I will not download or use something which constantly reminds me of this weird dude suckerberg who did a lot of damage to society with facebook

DIY agent harnesses are the new "note taking"/"knowledge management"/"productivity tool"

I started working on something similar but for family stuff. I stopped before hitting self editing because, well I was a little bit afraid of becoming over reliant on a tool like this or becoming more obsessed with building it than actually solving a real problem in my life. AI is tricky. Sometimes we think we need something when in fact life might be better off simpler.

The code for anyone interested. Wrote it with exe.dev's coding agent which is a wrapper on Claude Opus 4.5

https://github.com/asim/aslam

Hi HN,

I'm building Zuckerman: a personal AI agent that starts ultra-minimal and can improve itself in real time by editing its own files (code + configuration). Agents can also share useful discoveries and improvements with each other.

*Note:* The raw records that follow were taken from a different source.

-- ==== Sys2Proof/Machine/Step.lean ====
section
/-! DEFINITION. One step of the machine: time passes, then one turn (log entries 6, 7); and how the
next instruction is placed (log entry 5). -/

namespace Sys2Proof.Machine

/-- One step. -/
def step (s : State) : Host.Outcome State Fault Refusal := s.passTime.turn exec State.dueSteps State.idleSteps

/-- The state with the instruction of bits `w` stored where the next step fetches. -/
def State.withFetchWord (s : State) (nbits w : Nat) : State := s.placeNext (w % 2 ^ nbits % 2 ^ 64)

end Sys2Proof.Machine
end

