/-! ### Rows 0x5 to 0x7: vector registers -/

/-- An instruction that writes vD: it leaves the register as `v` where the run slots suffice, and else
raises RUN_OVERFLOW and writes nothing (R63). -/
def Sys2Proof.Machine.WritesV (s : State) (t : Team) (i : Instr) (d : Field) (v : VReg) : Prop :=
  Issues s t i →
    let occ := s.occupancyAfter t [(d.toNat, v)]
    (occ ≤ 256 * t.budget →
      exec i s = .next (s.after i ({ t with vregs := t.vregs.set d.toNat v }).advance)) ∧
    (256 * t.budget < occ → exec i s = .next (s.takeTrap t
      { code := 3, tinfo := BitVec.ofNat 64 (2 ^ 32 * occ + 256 * t.budget) }))

/-- An instruction that writes vD with draws: it takes its key at issue, and then does as `WritesV` says
with CTR one more, the noise word logged where RSRC asks; a trap discards the word (R160, R364). -/
def Sys2Proof.Machine.DrawsV (s : State) (t : Team) (i : Instr) (d : Field) (v : Word → VReg) : Prop :=
  Issues s t i → ∀ s' w, s.beginDraw t = .ok (s', w) →
    let occ := s.occupancyAfter t [(d.toNat, v w.key)]
    (occ ≤ 256 * t.budget → exec i s = .next ((s'.endDraw
      { t with vregs := t.vregs.set d.toNat (v w.key) } w).countReads t.uid i.timeReads)) ∧
    (256 * t.budget < occ →
      let r : Trap := { code := 3, tinfo := BitVec.ofNat 64 (2 ^ 32 * occ + 256 * t.budget) }
      exec i s = .next (s.takeStop t (if w.rsrc = 1 ∨ w.rsrc = 2 then .trapNoise r else .trap r)))

/-- A form that takes some element types raises ETYPE_OP under any other (R128). -/
def Sys2Proof.Machine.NeedsEtype (s : State) (t : Team) (i : Instr) (ok : List Nat) : Prop :=
  Issues s t i → t.etype ∉ ok →
    exec i s = .next (s.takeTrap t { code := 4, tinfo := BitVec.ofNat 64 t.etype })

/-- An element-wise form: the element types that it takes, when it rounds (R131), whether the old
destination counts among its sources, and the value of a guarded lane from the key, the lane's number and
the lanes of vA, vB and the old vD. -/
structure Sys2Proof.Machine.LaneForm where
  etypes : List Nat
  rounds : Rounds
  old : Bool
  lane : Team → Word → Nat → W32 → W32 → W32 → W32

/-- An element-wise instruction completes: a guarded lane holds the form's value, every other lane keeps the
old one, the length is the greatest of the old destination's and the sources', and the runs are cut as R130
says; under RSR it draws where the form rounds (R61, R130, R131, R160). -/
def Sys2Proof.Machine.LaneForm.Says (f : LaneForm) (s : State) (t : Team) (i : Instr) (d : Field) (c : BitVec 1)
    (srcs : List VReg) (lanes : Word → Nat → W32) : Prop :=
  let old := t.vread d
  let draws := f.rounds.draws t
  let form : RawForm := { guard := t.guard, elanes := t.ident.elanes, old := old,
                          len := ((old :: srcs).map VReg.len).foldl max 0, split := draws }
  let raw := fun k => form.runs (if f.old then old :: srcs else srcs) (lanes k)
  let v := fun k => if c = 1#1 then (raw k).coalesce else raw k
  NeedsEtype s t i f.etypes ∧
  (t.etype ∈ f.etypes → draws = false → WritesV s t i d (v t.key)) ∧
  (t.etype ∈ f.etypes → draws = true → DrawsV s t i d v)

/-- A lane form on sub-elements as exact values, rounded once (R134). -/
def Sys2Proof.Machine.arithLane (f : Team → XReal → XReal → XReal → XReal) : Team → Word → Nat → W32 → W32 → W32 → W32 :=
  fun t k n a b d => t.subs fun ty j =>
    subResult ty (t.rounding k n j) (f t (t.val ty a j) (t.val ty b j) (t.val ty d j))

/-- A lane form on the bits of sub-elements of vA and vB. -/
def Sys2Proof.Machine.bitsLane (f : Team → SubTy → Nat → Nat → Nat → Nat) : Team → Word → Nat → W32 → W32 → W32 → W32 :=
  fun t _ _ a b d => t.subs fun ty j => f t ty (subBits ty a j) (subBits ty b j) (subBits ty d j)

/-- A lane form on whole words; under I6x5 bits [31:30] are zero (R136). -/
def Sys2Proof.Machine.wordLane (f : W32 → W32 → W32) : Team → Word → Nat → W32 → W32 → W32 → W32 :=
  fun t _ _ a b _ => if t.etype = 9 then f a b &&& 0x3FFFFFFF#32 else f a b

/-- Tables 6.2 and 6.3 and VDIV: the element-wise instructions with two vector sources. -/
def Sys2Proof.Machine.table6Two : List ((Field → Field → Field → BitVec 1 → Instr) × LaneForm) :=
  let arith := fun old f => (⟨etypesNum, .floats, old, arithLane f⟩ : LaneForm)
  let down := fun (t : Team) => t.rnd == 2
  [(.vadd, arith false fun t a b _ => XReal.add (down t) a b),
   (.vsub, arith false fun t a b _ => XReal.add (down t) a b.neg),
   (.vmul, arith false fun _ a b _ => a.mul b),
   (.vfma, arith true fun t a b d => XReal.add (down t) (a.mul b) d),
   (.vfms, arith true fun t a b d => XReal.add (down t) (a.mul b) d.neg),
   (.vmin, ⟨etypesNum, .never, false, bitsLane fun t ty a b _ => minSub t.dnz ty a b⟩),
   (.vmax, ⟨etypesNum, .never, false, bitsLane fun t ty a b _ => maxSub t.dnz ty a b⟩),
   (.vclamp, ⟨etypesNum, .never, true,
     bitsLane fun t ty a b d => minSub t.dnz ty (maxSub t.dnz ty d a) b⟩),
   (.vshl, ⟨etypesInt, .never, false, bitsLane fun t ty a b _ => shlSub t ty a b⟩),
   (.vshr, ⟨etypesInt, .never, false, bitsLane fun _ ty a b _ => a / 2 ^ (b % ty.width)⟩),
   (.vsra, ⟨etypesInt, .never, false, bitsLane fun _ ty a b _ => sraSub ty a b⟩),
   (.vand, ⟨etypesNum, .never, false, wordLane fun a b => a &&& b⟩),
   (.vor, ⟨etypesNum, .never, false, wordLane fun a b => a ||| b⟩),
   (.vxor, ⟨etypesNum, .never, false, wordLane fun a b => a ^^^ b⟩),
   (.vmulp, ⟨[0, 1, 2, 3, 5, 7], .always, false, fun t k n a b _ => t.subs fun ty j =>
     let byte := if (elemType t.etype).2 = 1 then 0 else j
     subRound ty (t.rounding k n j)
       ((t.val ty a j).mul (subVal .p8 false (bitsOf b.toNat (8 * byte) 8)))⟩),
   (.vdotp, ⟨[1, 2, 5, 6, 7, 8, 10, 11, 12], .floats, true, fun t k n a b d =>
     let (ty, ns) := elemType t.etype
     let acc := dotAcc t.etype
     let sum := (List.range ns).foldl
       (fun x j => XReal.add (down t) x ((t.val ty a j).mul (t.val ty b j))) (t.val acc d 0)
     packElem acc [subResult acc (t.rounding k n 0) sum]⟩),
   (.vpack, ⟨[1, 2, 5, 6, 7, 8, 10, 11, 12], .floats, false, fun t k n a b _ => t.subs fun dst j =>
     let (src, m) := elemType (packPartner t.etype)
     cvtSub src dst t.dnz (t.rounding k n j) (subBits src (if j < m then a else b) (j % m))⟩),
   (.vdiv, ⟨etypesF, .always, false, arithLane fun _ a b _ => a.div b⟩)]

/-- The element-wise instructions with one vector source, VCVT and VUNPK among them by their codes. -/
def Sys2Proof.Machine.table6One (ty : BitVec 5) (h : BitVec 1) : List ((Field → Field → BitVec 1 → Instr) × LaneForm) :=
  [(.vabs, ⟨etypesNum, .never, false, bitsLane fun t ty a _ _ => absSub t ty a⟩),
   (.vneg, ⟨etypesNum, .never, false, bitsLane fun t ty a _ _ => negSub t ty a⟩),
   (.vnot, ⟨etypesNum, .never, false, wordLane fun a _ => ~~~a⟩),
   (.vmov, ⟨etypesNum, .never, false, fun _ _ _ a _ _ => a⟩),
   (fun d a c => .vcvt d a ty c,
     ⟨etypesNum.filter (fun e => cvtGroup e == cvtGroup ty.toNat), .always, false, fun t k n a _ _ =>
       t.subs fun dst j =>
         let src := (elemType ty.toNat).1
         cvtSub src dst t.dnz (t.rounding k n j) (subBits src a j)⟩),
   (fun d a c => .vunpk d a h c,
     ⟨[1, 2, 5, 6, 7, 8, 10, 11, 12], .never, false, fun t _ _ a _ _ =>
       let src := (elemType t.etype).1
       let (dst, m) := elemType (packPartner t.etype)
       packElem dst ((List.range m).map fun j =>
         cvtSub src dst t.dnz .rne (subBits src a (h.toNat * m + j)))⟩)]

/-- The element-wise instructions of rows 0x5 and 0x6 complete with the lanes of Tables 6.2 to 6.4 (R61,
R128, R133 to R144; under RSR the index of a sub-element's draw is the model's reading, log entry 11, and so is the
+0 of VMULP under a zero P8 weight, log entry 49). -/
def Obligations.VectorElementWise : Prop :=
  (∀ p ∈ table6Two, ∀ (d a b : Field) (c : BitVec 1) (s : State) (t : Team),
    p.2.Says s t (p.1 d a b c) d c [t.vread a, t.vread b] (fun k n =>
      p.2.lane t k n ((t.vread a).lane n) ((t.vread b).lane n) ((t.vread d).lane n))) ∧
  ∀ (ty : BitVec 5) (h : BitVec 1), ∀ p ∈ table6One ty h,
    ∀ (d a : Field) (c : BitVec 1) (s : State) (t : Team),
      p.2.Says s t (p.1 d a c) d c [t.vread a] (fun k n =>
        p.2.lane t k n ((t.vread a).lane n) 0#32 ((t.vread d).lane n))

/-- The special functions of row 0x6, with whether they round (R131, R145): VFLOOR does not, the others do. -/
def Sys2Proof.Machine.table65 : List ((Field → Field → BitVec 1 → Instr) × MathFn × Rounds) :=
  [(.vrcp, .rcp, .always), (.vrsq, .rsq, .always), (.vsqrt, .sqrt, .always), (.vexp2, .exp2, .always),
   (.vlog2, .log2, .always), (.vsin, .sin, .always), (.vcos, .cos, .always), (.vtanh, .tanh, .always),
   (.vfloor, .floor, .never), (.vfrac, .frac, .always)]

/-- The special functions complete under the floating-point element types: each sub-element of a guarded lane
is the function's value in its format, and nothing else but the count of free values changes (R145, R146;
which of the two nearest values a function gives is the model's free value, log entry 10). Where the run slots do
not suffice they raise RUN_OVERFLOW instead (R63). -/
def Obligations.VectorSpecialFunctions : Prop :=
  ∀ p ∈ table65, ∀ (d a : Field) (c : BitVec 1) (s : State) (t : Team),
    let i := p.1 d a c
    let x := t.vread a
    let draws := p.2.2.draws t
    let form : RawForm := { guard := t.guard, elanes := t.ident.elanes, old := t.vread d,
                            len := max (t.vread d).len x.len, split := draws }
    let raw := fun (k : Word) => form.runs [x] (fun n => t.subs fun ty j => match ty with
      | .flt f => p.2.1.eval f (t.rounding k n j) (s.free + 8 * n + j) (t.val ty (x.lane n) j)
      | _ => 0)
    let v := fun k => if c = 1#1 then (raw k).coalesce else raw k
    let later := { s with free := s.free + 8192 }
    NeedsEtype s t i etypesF ∧
    let overflow := fun (occ : Nat) =>
      ({ code := 3, tinfo := BitVec.ofNat 64 (2 ^ 32 * occ + 256 * t.budget) } : Trap)
    (Issues s t i → t.etype ∈ etypesF → draws = false →
      let occ := s.occupancyAfter t [(d.toNat, v t.key)]
      (occ ≤ 256 * t.budget →
        exec i s = .next (later.after i ({ t with vregs := t.vregs.set d.toNat (v t.key) }).advance)) ∧
      (256 * t.budget < occ → exec i s = .next (s.takeTrap t (overflow occ)))) ∧
    ∀ s' w, Issues s t i → t.etype ∈ etypesF → draws = true → later.beginDraw t = .ok (s', w) →
      let occ := s.occupancyAfter t [(d.toNat, v w.key)]
      (occ ≤ 256 * t.budget →
        exec i s = .next ((s'.endDraw { t with vregs := t.vregs.set d.toNat (v w.key) } w).countReads
          t.uid i.timeReads)) ∧
      (256 * t.budget < occ → exec i s = .next (s.takeStop t
        (if w.rsrc = 1 ∨ w.rsrc = 2 then .trapNoise (overflow occ) else .trap (overflow occ))))

/-- The compares complete: for every guarded lane below the longer source, bit i of mD says whether the
relation holds in every sub-element (VCMPNE: not in every one); every other bit keeps its value (R138). -/
def Obligations.VectorCompares : Prop :=
  ∀ (s : State) (t : Team) (d a b : Field),
    let x := t.vread a
    let y := t.vread b
    let (ty, ns) := elemType t.etype
    let all := fun (r : XReal → XReal → Bool) (n : Nat) => (List.range ns).all fun j =>
      r (subVal ty t.dnz (subBits ty (x.lane n) j)) (subVal ty t.dnz (subBits ty (y.lane n) j))
    let leaves := fun (i : Instr) (p : Nat → Bool) =>
      NeedsEtype s t i etypesNum ∧ (Issues s t i → t.etype ∈ etypesNum →
        exec i s = .next (s.after i (t.setMask d.toNat (lane1024 fun n =>
          if n < max x.len y.len && n < t.ident.elanes && t.guard.getLsbD n then p n
          else (t.mask d.toNat).getLsbD n)).advance))
    leaves (.vcmpeq d a b) (all fun p q => p.eqv q) ∧
    leaves (.vcmpne d a b) (fun n => !all (fun p q => p.eqv q) n) ∧
    leaves (.vcmplt d a b) (all fun p q => p.lt q) ∧
    leaves (.vcmple d a b) (all fun p q => p.lt q || p.eqv q)

/-- VSEL, VBCAST and VIDX complete: the other source in the lanes outside the guard; one word in the first
min(sread(B), E) lanes; sread(A) + i × sread(B) in all E lanes (R139, R140). -/
def Sys2Proof.Machine.VectorGeneration : Prop :=
  ∀ (s : State) (t : Team) (d a b : Field) (c : BitVec 1),
    let x := t.vread a
    let y := t.vread b
    let e := t.ident.elanes
    let g := fun n => decide (n < e) && t.guard.getLsbD n
    let form := fun (len : Nat) (split : Bool) =>
      ({ guard := t.guard, elanes := e, old := t.vread d, len := len, split := split } : RawForm)
    let asked := fun (v : VReg) => if c = 1#1 then v.coalesce else v
    let step := (s.sread t b).setWidth 32
    (∃ v : VReg, WritesV s t (.vsel d a b c) d (asked v) ∧ v.len = max (t.vread d).len (max x.len y.len) ∧
      ∀ n < v.len, v.lane n = if g n then x.lane n else y.lane n) ∧
    WritesV s t (.vbcast d a b c) d (asked ((form (min (s.sread t b).toNat e) false).runs []
      fun _ => (s.sread t a).setWidth 32)) ∧
    WritesV s t (.vidx d a b c) d (asked ((form e (step != 0#32)).runs []
      fun n => (s.sread t a).setWidth 32 + BitVec.ofNat 32 n * step))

Repo: https://github.com/zuckermanai/zuckerman

The motivation is to build something dead-simple and approachable, in contrast to projects like OpenClaw, which is extremely powerful but has grown complex: heavier setup, a large codebase, skill ecosystems, and ongoing security discussions.

Zuckerman flips that:

1. Starts with almost nothing (core essentials only).

2. Behavior/tools/prompts live in plain text files.

3. The agent can rewrite its own configuration and code.

4. Changes hot-reload instantly (save -> reload).

5. Agents can share improvements with others.

6. Multi-channel support (Discord/Slack/Telegram/web/voice, etc).

Security note: self-edit access is obviously high-risk by design, but basic controls are built in (policy sandboxing, auth, secret management).

Tech stack: TypeScript, Electron desktop app + WebSocket gateway, pnpm + Vite/Turbo.

Quickstart is literally:

  pnpm install && pnpm run dev

It's very early/WIP, but the self-editing loop already works in basic scenarios and is surprisingly addictive to play with.

Would love feedback from folks who have built agent systems or thought about safe self-modification.

I would change the name of the project. Why would I want to run something that keeps remind me of that guy

|The agent can rewrite its own configuration and code.

I am very illiterate when it comes to Llms/AI but Why does nobody write this in Lisp???

Isn't it supposed to be the language primarily created for AI???

I am surprised that no one did this in a LISP yet.

Terrible name, kind of a mid idea when you think about it (Self improving AI is literally what everyone's first thought is when building an AI), but still I like it.

Sounds cool, but it also sounds like you need to spend big $$ on API calls to make this work.

Someone needs to send this to Spike Feresten.